There are two options:
- Use a dialog-driven approach to define and specify each relationship between two tables.
- Use the graphical interface to draw relationships between tables.
Let’s demonstrate the dialog-driven approach first.
Under the Tables tab, there is a Joins section.
To add a new join, click the plus sign () next to Joins. The Add Physical Join dialog appears. Define a new join as needed:
Click Add to save and add the new join to the list.
You can continue defining joins one by one, or use the graphical approach.
Select all Dim_ and Fact_ tables from the list, right-click, and choose Show Physical Diagram → Selected Tables Only. Alternatively, you can add required tables one by one by dragging and dropping them into the diagram.
In the diagram above, you can see the join created in the previous step. Note the direction of the arrow: it points from the fact table to the dimension table, indicating a Many-to-One relationship (from the fact table’s perspective).

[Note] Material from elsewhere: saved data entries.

/-- CHAIN_SLOT_RELEASE (R329, R337–R339, R344, R345): an expected slot is released at its cycle; one that arrived EMPTY, or at a fenced port, is
delivered as poisoned zeros; a DEFERRED one still outstanding is delivered at its arrival. -/
def execChainSlotRelease (port slot : Nat) (s : State) : Res :=
  if 12 ≤ port ∨ slot = 0 ∨ 1600 ≤ slot then .fault .noSuchUnit
  else match s.releaseBeat (s.cport port) with
    | none => .next s
    | some pb =>
      match s.expects port pb slot with
      | none => .next s
      | some e =>
        let c := s.cslots port
        let inj := s.tm.edges * 512 + slotCycle slot
        let fenced := (s.cport port).state == 4
        if !fenced && c.outstanding.any (fun x => x.1 == pb && x.2.1 == slot) then
          .next (s.onSlots port fun c => { c with outstanding := c.outstanding.map fun x => if x.1 == pb && x.2.1 == slot then (x.1, x.2.1, true) else x })
        else
          let got := if fenced then none else (c.rx.find? fun x => x.1 == pb && x.2.1 == slot).map (·.2.2)
          let s1 := s.onSlots port fun c => { c with
            rx := c.rx.filter fun x => !(x.1 == pb && x.2.1 == slot)
            outstanding := c.outstanding.filter fun x => !(x.1 == pb && x.2.1 == slot) }
          let s2 := if got.isNone then s1.onCport port fun p => { p with emptySlots := sat32 (p.emptySlots + 1) } else s1
          .next ((s2.at_ inj).deliverSlot port e slot inj got)

/-! ### Lanes and ports -/

/-- CP_LANES bits 15:0 (R348). -/
def CPort.laneWord (p : CPort) : Nat := p.lanes + p.spare * 2 ^ 12

/-- DETAIL of class 0x8 (R408). -/
def laneDetail (port lane : Nat) (p : CPort) : List Byte := leBytes 1 port ++ leBytes 1 lane ++ leBytes 2 p.laneWord

/-- A port fenced (R345): class 0x8, with a halt request when the run in progress uses the port; its slots to be sent are discarded, and
what it had received is delivered no more. The event list takes it (R390). -/
def State.fencePort (s : State) (port cause lane : Nat) : State :=
  let p := s.cport port
  if p.state = 4 then s
  else
    let s1 := s.found (s.usesPort port) { cls := 8, scope := 6, kind := 6, unit := port, cause, action := 1, detail := laneDetail port lane p }
    let s2 := (s1.onCport port fun q => { q with state := 4, parity := false, swapLane := none, swapLeft := 0, lag := false }).onSlots port fun c =>
      { c with tx := [], owed := [], rx := [], outstanding := [] }
    { s2 with nv := s2.log 6 port 8 3 }

/-- A lane out of a port's working lanes. -/
def CPort.without (lane : Nat) (p : CPort) : CPort := { p with lanes := clearBits p.lanes (2 ^ lane) }

/-- A lane entered into the event list and reported as class 0x8 without a halt request (R344, R390). -/
def State.laneFault (s : State) (port lane cause action : Nat) : State :=
  let s1 := s.found false
    { cls := 8, scope := 5, kind := 5, unit := 9 * port + lane, cause, action, detail := laneDetail port lane (s.cport port) }
  { s1 with nv := s1.log 5 (9 * port + lane) 8 3 }

/-- LANE_FAIL (R328, R344, R345). -/
def execLaneFail (port lane : Nat) (s : State) : Res :=
  if 12 ≤ port ∨ 9 ≤ lane then .fault .noSuchUnit
  else
    let p := s.cport port
    if !p.live || !bit p.lanes lane then .next s
    else if lane = p.spare ∧ p.state = 2 then
      .next ((s.onCport port fun q => { q.without lane with spare := 0xF, parity := false, failedLane := lane }).laneFault port lane 3 0)
    else if p.spare = 0xF ∨ p.state = 3 then .next ((s.onCport port (CPort.without lane)).fencePort port 1 lane)
    else
      let s1 := s.onCport port fun q => { q.without lane with
        parity := false, failedLane := lane, swapLane := some lane, swapLeft := 2, lag := true, state := 3
        rebuilt := sat32 (q.rebuilt + 1) }
      .next ((s1.ownVote (2 ^ 2)).laneFault port lane 0 4)

/-- PORT_BEAT_LOSS (R345): 4 consecutive beats without a valid word; one that arrives in the cycle of the fourth wins (R56), so that nothing
happens in mesh cycle 0. -/
def execPortBeatLoss (port : Nat) (s : State) : Res :=
  if 12 ≤ port then .fault .noSuchUnit
  else
    let p := s.cport port
    if p.live && decide (4 ≤ p.silent) && !p.heard && !(s.tm.cycle == 0) then .next (s.fencePort port 2 0) else .next s

end Sys2Proof.Machine
end

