/-- WAIT_BEAT: BARRIER_ARRIVE leaves when the wait begins (R192, R265). -/
def execWaitBeat (c : Call) (s : State) : Res :=
  match s.issue waitBeatR c, s.siteOf c.unit with
  | .next t, some p =>
    match (t.site p).seq.wait with
    | .barrier id =>
      if (s.site p).seq.wait = .barrier id then .next t else .next (t.send (.barrierArrive id c.unit (s.site p).participants))
    | _ => .next t
  | r, _ => r

/-- BARRIER_ARRIVE (R265): the control stop releases the barrier when all participants have arrived. -/
def execBarrierArrive (k : Nat) (s : State) : Res :=
  s.hear k fun b s => match b with
    | .barrierArrive id u total =>
      let here := ((s.net.barriers.find? (·.1 == id)).map (·.2)).getD [] ++ [u]
      let rest := s.net.barriers.filter (·.1 != id)
      let full := decide (total ≤ here.length)
      some { s with net := { s.net with
        span := s.net.span ++ (if full then here.map fun v => s.spanMsg (.barrierRelease id v) else [])
        barriers := if full then rest else rest ++ [(id, here)] } }
    | _ => none

/-- BARRIER_RELEASE (R265): the region may issue its later calls. -/
def execBarrierRelease (k : Nat) (s : State) : Res :=
  s.hear k fun b s => match b with
    | .barrierRelease id u =>
      match s.siteOf u with
      | some p => some (s.onSite p fun t => { t with seq := { t.seq with wait := if t.seq.wait = .barrier id then .released id else t.seq.wait } })
      | none => some s
    | _ => none

/-! ### MARK -/

/-- The range of a mark (R253, R277). -/
def Ctx.markRange (x : Ctx) : Nat × Nat :=
  let off := bits (x.q 1) 0 23
  (off, spLen off (align 8 (min 0x600000 (bits (x.q 1) 23 24))) / 8 * 8)

/-- The number of a mark, and whether it is enabled (R277). -/
def Ctx.markNo (x : Ctx) : Nat := (x.q 0 + x.rep) % 2 ^ 32
/-- The mark's window admits it. -/
def Ctx.markOn (x : Ctx) : Bool :=
  let lo := bits (x.q 2) 0 32
  decide (lo ≤ x.markNo) && decide (x.markNo ≤ bits (x.q 2) 32 32) && (x.markNo - lo) % max 1 (bits (x.q 3) 0 32) == 0

/-- The digest of a mark (R278). -/
def markDigest (key : Nat) (l : List Byte) : Nat := troy key (words64 l) % 2 ^ 64 ^^^ troy key (words64 l) / 2 ^ 64

/-- The reads of a mark's range, 4,096 bytes a cycle. -/
def Ctx.markReads (x : Ctx) : List (Nat × Nat × Nat) :=
  (List.range (ceilDiv x.markRange.2 4096)).map fun k => (tickAdd x.n x.t k, x.markRange.1 + 4096 * k, min 4096 (x.markRange.2 - 4096 * k))

/-- MARK (R265, R277, R278). -/
def markR : Routine where
  id := 0x0702
  reads x := [x.markRange]
  occ x := .cyc (ceilDiv x.markRange.2 4096)
  clamps x := moved (bits (x.q 1) 23 24) x.markRange.2
  samples x _ := x.markReads
  eff x s :=
    let t := s.site x.p
    let d := t.store.readAll x.markReads
    match s.run?, x.markOn with
    | some r, true =>
      (s.onSite x.p fun u => { u with seq := { u.seq with marks := sat32 (u.seq.marks + 1) } }).mark r.hp r.cq
        (.mark x.u x.markNo x.r.startBeat t.sticky (markDigest ((s.img.map (·.markKey)).getD 0) d) r.tag)
    | _, _ => s

/-- MARK. -/
def execMark (c : Call) (s : State) : Res := s.issue markR c

/-! ### Fold slots -/

/-- FOLD_SWITCH leaves a slot for another (R221, R222). -/
def switchTo (x : Ctx) (t : Site) : Site :=
  let k := x.r.slot
  if k = t.store.active then t
  else { t with
    store := { t.store with active := k, slots := modAt t.store.slots t.store.active fun v => { v with resume := min 511 (x.idx + 1) }, left := (t.store.active, tickAdd x.n x.t 1) }
    seq := { t.seq with next := if x.q 0 % 2 = 1 then min 511 (x.q 1) else (t.store.slots.getD k {}).resume, rep := 0 }
    cnt := { t.cnt with switches := sat32 (t.cnt.switches + 1) } }

/-- A record as a slot holds it (R225). -/
def recordIn (slot n : Nat) : Nat := if n % 2 ^ 16 = 0x0703 then n else putBits n 16 2 slot

/-- The firkins that an application waits for and a discard empties (R230, R232). -/
def FoldBlock.firkins (b : FoldBlock) (t : Site) : List Nat :=
  (List.range 16).filter fun k => bit b.mask k || ((t.store.firkins.getD k {}).fold == b.slot && (t.store.firkins.getD k {}).valid)

/-- The descriptor that a block installs (R231). -/
def FoldBlock.descriptor (b : FoldBlock) (k : Nat) : Firkin :=
  { Firkin.ofNat (b.descs.getD k 0 % 2 ^ 64) with valid := true, fold := b.slot, head := 0, tail := 0, highWater := 0 }

/-- A block applied to its slot (R231); a token whose TAIL advance has not committed belongs to the new descriptor (R235). -/
def Site.applyBlock (b : FoldBlock) (t : Site) : Site :=
  { t with
    store := { t.store with
      slots := t.store.slots.set b.slot { valid := true, records := b.records.map (recordIn b.slot), resume := 0 }
      firkins := t.store.firkins.mapIdx fun k f => if bit b.mask k then { b.descriptor k with coming := f.coming } else f
      staging := none } }

/-- A slot whose records may be written at the end of a tick (R230, R234): not active, from the cycle after a switch left it (R235), or no run is in
progress. -/
def State.slotFree (s : State) (p k tick : Nat) : Bool :=
  let st := (s.site p).store
  (st.active != k && (st.left.1 != k || decide (st.left.2 ≤ tick))) || !s.running

/-- Deferred writes of records (R234), each a number slot × 512 + record and its value, applied to slots that are free. -/
def Site.applyDeferred (free : Nat → Bool) (t : Site) : Site :=
  { t with store := { t.store with
    deferred := t.store.deferred.filter fun e => !free (e.1 / 512)
    slots := (t.store.deferred.filter fun e => free (e.1 / 512)).foldl (fun l e => modAt l (e.1 / 512) fun v =>
      { v with records := (padRecords (e.1 % 512 + 1) v.records).set (e.1 % 512) (recordIn (e.1 / 512) e.2) }) t.store.slots } }
where
  /-- A list of records filled with empty ones up to `k`. -/
  padRecords (k : Nat) (l : List Nat) : List Nat := l ++ List.replicate (k - l.length) 0

/-- Producers released after a discard (R159, R232). -/
def State.freeHolders (s : State) (p : Nat) (fks : List Nat) : State :=
  let back := (s.site p).ni.holders.filter fun h => fks.contains h.1
  { (s.onSite p fun t => { t with ni := { t.ni with holders := t.ni.holders.filter fun h => !fks.contains h.1 } }) with
    net := { s.net with span := s.net.span ++ back.map fun h => s.spanMsg (.release h.1 ((s.backedBy p).getD 0) h.2) } }

/-- The discard of a complete block, which happens at its completion (R232): it takes the tokens present at the start of that cycle (R235), and the
rings it frees are idle again (R247). -/
def State.discardDue (s : State) (p : Nat) : State :=
  match (s.site p).store.staging with
  | some b =>
    if b.discard ∧ b.done ≤ s.tick then
      let fks := b.firkins (s.site p)
      let u := (s.backedBy p).getD 0
      let s0 := s.onSite p fun t => { t with store := t.store.settleAt b.done }
      let s1 := s0.onSite p fun t => { (t.discard fks) with store := { (t.discard fks).store with staging := some { b with discard := false, freed := true } } }
      ((fks.filter fun k => ((s0.site p).store.firkins.getD k {}).spilled).foldl (fun a k => a.onRing p u k ((a.site p).store.firkins.getD k {})) s1
        |>.freeHolders p fks).dropResolved
    else s
  | none => s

Now, add all other joins. Be mindful of direction—drag from the fact table outward.
When finished, simply close the Physical Diagram 1 tab.
The final joins list should contain the following joins:
Conclusion
In this session, we have built out the Physical Layer: establishing connections, importing tables and views, creating aliases, cleaning up the fact table, and defining joins. This critical groundwork ensures that the raw data is ready for logical modeling and business transformation. With a well-prepared Physical Layer, you are now ready to move on to the next phase: designing the Logical Layer (also known as the Business Layer), where business meaning and usability come to the forefront.